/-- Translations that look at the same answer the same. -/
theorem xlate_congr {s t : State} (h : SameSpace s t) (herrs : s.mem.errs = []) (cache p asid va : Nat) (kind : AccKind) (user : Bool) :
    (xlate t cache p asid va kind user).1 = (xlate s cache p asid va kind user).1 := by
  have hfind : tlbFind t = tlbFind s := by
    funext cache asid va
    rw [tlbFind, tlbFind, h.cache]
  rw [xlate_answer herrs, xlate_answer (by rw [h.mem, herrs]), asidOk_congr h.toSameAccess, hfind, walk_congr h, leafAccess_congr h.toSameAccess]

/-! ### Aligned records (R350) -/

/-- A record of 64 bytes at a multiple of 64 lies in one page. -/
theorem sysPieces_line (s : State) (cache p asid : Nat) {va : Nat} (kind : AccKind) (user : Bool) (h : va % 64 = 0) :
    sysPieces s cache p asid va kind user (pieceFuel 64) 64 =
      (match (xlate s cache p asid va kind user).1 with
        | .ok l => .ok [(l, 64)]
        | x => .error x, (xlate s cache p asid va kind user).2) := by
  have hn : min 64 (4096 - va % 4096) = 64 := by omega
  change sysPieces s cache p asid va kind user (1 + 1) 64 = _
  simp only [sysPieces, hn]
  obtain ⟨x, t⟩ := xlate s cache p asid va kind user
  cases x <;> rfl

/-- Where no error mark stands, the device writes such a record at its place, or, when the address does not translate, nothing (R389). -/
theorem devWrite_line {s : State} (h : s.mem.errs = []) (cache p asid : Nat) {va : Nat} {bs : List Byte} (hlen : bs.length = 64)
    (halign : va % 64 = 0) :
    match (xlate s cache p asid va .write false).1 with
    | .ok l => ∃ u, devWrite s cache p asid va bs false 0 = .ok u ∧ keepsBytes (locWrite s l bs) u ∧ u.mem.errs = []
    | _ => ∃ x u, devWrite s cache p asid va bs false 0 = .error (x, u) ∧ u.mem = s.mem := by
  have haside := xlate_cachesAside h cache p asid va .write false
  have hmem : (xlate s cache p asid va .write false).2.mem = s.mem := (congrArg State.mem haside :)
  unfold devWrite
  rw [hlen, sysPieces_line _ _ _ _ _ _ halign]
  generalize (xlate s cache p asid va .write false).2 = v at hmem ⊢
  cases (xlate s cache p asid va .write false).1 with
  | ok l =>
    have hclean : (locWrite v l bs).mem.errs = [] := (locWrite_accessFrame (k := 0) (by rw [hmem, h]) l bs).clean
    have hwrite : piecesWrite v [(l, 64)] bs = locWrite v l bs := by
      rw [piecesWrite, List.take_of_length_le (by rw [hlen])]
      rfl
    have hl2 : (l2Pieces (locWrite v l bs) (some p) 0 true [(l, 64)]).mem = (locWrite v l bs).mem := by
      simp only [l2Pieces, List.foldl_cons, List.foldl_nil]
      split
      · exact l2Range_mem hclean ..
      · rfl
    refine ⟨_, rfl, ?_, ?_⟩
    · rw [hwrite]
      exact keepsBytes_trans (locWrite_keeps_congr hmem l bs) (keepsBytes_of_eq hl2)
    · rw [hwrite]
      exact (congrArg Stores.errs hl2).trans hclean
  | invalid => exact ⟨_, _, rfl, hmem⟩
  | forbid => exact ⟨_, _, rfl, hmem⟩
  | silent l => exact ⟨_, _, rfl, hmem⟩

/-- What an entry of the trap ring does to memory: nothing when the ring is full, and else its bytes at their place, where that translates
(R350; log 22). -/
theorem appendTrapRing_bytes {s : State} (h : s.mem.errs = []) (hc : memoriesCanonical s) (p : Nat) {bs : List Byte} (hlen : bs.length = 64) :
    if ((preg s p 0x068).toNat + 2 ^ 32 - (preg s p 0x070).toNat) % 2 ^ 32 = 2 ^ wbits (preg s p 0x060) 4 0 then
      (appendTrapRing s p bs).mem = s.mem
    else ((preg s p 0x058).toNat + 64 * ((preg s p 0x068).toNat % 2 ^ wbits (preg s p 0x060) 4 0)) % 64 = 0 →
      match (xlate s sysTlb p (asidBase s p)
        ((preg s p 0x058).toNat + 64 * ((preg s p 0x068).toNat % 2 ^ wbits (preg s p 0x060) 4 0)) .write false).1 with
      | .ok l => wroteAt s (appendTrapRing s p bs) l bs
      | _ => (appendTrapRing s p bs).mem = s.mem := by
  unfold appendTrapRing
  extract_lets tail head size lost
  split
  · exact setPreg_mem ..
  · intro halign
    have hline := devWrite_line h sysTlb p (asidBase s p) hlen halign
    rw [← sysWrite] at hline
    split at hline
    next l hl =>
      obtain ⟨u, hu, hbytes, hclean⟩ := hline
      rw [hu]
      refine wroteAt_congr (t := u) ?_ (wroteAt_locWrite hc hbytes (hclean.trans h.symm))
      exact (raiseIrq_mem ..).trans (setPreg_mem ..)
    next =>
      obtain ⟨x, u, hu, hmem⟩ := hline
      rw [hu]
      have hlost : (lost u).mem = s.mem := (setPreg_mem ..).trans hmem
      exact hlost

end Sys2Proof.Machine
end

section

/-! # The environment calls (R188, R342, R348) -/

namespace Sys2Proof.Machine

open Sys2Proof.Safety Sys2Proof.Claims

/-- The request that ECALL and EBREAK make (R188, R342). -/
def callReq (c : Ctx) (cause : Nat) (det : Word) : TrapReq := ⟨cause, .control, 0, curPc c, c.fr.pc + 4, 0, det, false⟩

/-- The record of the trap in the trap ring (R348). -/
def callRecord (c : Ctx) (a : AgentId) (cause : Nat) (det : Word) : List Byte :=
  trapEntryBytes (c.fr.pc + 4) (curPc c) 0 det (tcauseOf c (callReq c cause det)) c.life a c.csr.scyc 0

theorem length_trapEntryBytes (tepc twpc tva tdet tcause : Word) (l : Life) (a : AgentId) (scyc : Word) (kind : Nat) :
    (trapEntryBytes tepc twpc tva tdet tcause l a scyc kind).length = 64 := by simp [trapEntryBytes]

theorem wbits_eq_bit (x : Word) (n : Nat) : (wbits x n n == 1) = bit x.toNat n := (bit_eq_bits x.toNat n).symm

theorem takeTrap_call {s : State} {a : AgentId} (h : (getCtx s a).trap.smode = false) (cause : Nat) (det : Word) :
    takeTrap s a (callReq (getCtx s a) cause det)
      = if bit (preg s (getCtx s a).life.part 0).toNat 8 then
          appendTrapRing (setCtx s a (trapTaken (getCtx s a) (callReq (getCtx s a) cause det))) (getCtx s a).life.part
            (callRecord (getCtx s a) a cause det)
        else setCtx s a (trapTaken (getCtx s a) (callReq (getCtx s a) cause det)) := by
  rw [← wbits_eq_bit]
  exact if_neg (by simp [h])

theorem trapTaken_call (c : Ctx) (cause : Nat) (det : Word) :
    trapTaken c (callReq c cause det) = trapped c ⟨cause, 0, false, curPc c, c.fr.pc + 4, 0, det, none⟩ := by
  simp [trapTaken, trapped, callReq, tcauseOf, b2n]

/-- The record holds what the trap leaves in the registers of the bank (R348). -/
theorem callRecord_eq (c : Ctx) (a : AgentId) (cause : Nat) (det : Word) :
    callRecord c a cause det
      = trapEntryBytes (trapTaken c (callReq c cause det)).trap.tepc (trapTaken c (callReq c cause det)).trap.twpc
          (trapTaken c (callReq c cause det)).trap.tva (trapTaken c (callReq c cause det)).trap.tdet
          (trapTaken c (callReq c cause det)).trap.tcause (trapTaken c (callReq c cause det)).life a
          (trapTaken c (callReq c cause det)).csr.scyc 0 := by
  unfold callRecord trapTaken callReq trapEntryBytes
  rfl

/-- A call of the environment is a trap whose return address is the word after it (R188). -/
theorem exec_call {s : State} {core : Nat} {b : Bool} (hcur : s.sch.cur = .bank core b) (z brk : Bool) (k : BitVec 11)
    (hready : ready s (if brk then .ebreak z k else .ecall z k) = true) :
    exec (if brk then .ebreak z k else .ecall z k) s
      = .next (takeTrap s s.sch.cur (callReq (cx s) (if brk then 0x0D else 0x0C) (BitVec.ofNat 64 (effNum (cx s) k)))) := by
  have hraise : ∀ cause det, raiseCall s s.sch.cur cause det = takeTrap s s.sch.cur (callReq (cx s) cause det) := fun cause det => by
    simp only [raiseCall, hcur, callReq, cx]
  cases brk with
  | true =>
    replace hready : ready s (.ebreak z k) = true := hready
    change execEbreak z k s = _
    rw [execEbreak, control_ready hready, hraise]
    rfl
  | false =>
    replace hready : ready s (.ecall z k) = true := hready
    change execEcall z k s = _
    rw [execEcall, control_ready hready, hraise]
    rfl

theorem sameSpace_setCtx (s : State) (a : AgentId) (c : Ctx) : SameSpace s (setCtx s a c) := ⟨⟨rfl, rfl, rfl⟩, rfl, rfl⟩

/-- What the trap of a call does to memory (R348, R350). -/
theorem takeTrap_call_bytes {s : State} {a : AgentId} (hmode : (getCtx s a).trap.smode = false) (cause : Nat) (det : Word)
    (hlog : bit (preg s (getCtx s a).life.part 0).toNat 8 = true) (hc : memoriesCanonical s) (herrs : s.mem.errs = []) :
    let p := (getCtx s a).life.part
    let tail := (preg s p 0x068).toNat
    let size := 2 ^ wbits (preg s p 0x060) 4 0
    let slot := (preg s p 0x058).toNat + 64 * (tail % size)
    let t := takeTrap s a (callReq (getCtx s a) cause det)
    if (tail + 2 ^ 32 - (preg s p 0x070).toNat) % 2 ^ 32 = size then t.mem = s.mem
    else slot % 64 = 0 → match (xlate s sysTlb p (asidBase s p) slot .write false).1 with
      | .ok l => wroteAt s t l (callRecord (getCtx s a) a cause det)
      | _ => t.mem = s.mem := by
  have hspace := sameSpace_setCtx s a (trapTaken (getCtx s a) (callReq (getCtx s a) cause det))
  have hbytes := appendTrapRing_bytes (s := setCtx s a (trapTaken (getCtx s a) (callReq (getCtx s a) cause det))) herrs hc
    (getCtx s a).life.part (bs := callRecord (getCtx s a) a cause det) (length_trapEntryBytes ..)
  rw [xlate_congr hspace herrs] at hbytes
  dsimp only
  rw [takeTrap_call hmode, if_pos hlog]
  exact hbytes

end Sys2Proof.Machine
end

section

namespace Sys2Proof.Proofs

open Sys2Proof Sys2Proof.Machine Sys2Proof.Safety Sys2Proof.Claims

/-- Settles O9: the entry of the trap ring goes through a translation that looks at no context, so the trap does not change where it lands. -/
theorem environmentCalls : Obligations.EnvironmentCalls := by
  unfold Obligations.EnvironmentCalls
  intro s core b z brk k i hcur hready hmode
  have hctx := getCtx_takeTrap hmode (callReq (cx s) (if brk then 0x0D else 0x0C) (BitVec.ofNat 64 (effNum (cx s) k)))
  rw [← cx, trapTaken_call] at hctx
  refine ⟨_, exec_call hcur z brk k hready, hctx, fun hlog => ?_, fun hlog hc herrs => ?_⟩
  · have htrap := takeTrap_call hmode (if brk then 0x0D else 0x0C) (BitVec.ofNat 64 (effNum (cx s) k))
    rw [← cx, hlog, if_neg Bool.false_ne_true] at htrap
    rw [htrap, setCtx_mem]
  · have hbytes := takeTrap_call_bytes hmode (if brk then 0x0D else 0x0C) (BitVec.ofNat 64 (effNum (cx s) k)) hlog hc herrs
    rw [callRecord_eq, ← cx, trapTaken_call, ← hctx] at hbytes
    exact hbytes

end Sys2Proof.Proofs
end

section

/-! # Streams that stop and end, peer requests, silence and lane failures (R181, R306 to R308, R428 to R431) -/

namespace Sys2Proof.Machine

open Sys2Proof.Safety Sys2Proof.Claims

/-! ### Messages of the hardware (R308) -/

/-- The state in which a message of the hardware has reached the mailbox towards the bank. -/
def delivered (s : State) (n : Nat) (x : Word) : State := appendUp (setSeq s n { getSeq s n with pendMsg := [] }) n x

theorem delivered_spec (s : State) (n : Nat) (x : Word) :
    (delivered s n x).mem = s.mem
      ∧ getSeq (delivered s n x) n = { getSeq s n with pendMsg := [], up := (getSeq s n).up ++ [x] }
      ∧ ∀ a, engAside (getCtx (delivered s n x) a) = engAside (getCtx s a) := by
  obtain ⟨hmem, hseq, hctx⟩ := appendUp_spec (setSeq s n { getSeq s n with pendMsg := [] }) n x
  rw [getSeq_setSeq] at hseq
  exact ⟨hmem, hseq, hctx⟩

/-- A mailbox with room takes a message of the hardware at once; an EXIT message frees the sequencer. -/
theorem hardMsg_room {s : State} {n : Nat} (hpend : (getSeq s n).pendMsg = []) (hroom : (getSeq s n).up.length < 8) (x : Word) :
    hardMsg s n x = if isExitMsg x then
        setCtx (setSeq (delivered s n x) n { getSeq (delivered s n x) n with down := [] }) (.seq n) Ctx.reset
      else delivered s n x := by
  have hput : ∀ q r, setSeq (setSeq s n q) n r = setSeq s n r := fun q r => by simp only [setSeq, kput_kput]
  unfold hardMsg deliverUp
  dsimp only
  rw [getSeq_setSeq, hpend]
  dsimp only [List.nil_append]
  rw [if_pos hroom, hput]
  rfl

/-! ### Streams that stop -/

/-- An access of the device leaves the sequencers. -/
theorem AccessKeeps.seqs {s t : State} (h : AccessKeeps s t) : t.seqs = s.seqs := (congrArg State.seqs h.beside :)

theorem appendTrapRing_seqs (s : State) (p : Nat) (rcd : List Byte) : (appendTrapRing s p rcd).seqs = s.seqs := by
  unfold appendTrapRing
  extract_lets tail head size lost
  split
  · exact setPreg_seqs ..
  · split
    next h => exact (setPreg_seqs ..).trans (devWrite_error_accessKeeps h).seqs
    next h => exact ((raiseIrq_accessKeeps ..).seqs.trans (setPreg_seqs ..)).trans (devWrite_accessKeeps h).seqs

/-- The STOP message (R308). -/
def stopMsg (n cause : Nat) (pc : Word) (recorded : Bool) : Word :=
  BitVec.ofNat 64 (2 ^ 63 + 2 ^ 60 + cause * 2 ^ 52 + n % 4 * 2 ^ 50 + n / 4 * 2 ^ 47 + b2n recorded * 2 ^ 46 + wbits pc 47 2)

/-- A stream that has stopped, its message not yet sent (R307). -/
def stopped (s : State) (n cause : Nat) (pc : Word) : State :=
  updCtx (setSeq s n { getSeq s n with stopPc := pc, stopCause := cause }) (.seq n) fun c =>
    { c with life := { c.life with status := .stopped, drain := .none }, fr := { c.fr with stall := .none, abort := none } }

----

**TASK TO CARRY OUT**
Would you retype the lines above from the one with "replace hready : ready s (.ecall" down to the one with "let size := 2", word for word, both ends included and no other lines?

**SOLUTION TO THIS TASK**
    replace hready : ready s (.ecall z k) = true := hready
    change execEcall z k s = _
    rw [execEcall, control_ready hready, hraise]
    rfl

theorem sameSpace_setCtx (s : State) (a : AgentId) (c : Ctx) : SameSpace s (setCtx s a c) := ⟨⟨rfl, rfl, rfl⟩, rfl, rfl⟩

/-- What the trap of a call does to memory (R348, R350). -/
theorem takeTrap_call_bytes {s : State} {a : AgentId} (hmode : (getCtx s a).trap.smode = false) (cause : Nat) (det : Word)
    (hlog : bit (preg s (getCtx s a).life.part 0).toNat 8 = true) (hc : memoriesCanonical s) (herrs : s.mem.errs = []) :
    let p := (getCtx s a).life.part
    let tail := (preg s p 0x068).toNat
    let size := 2 ^ wbits (preg s p 0x060) 4 0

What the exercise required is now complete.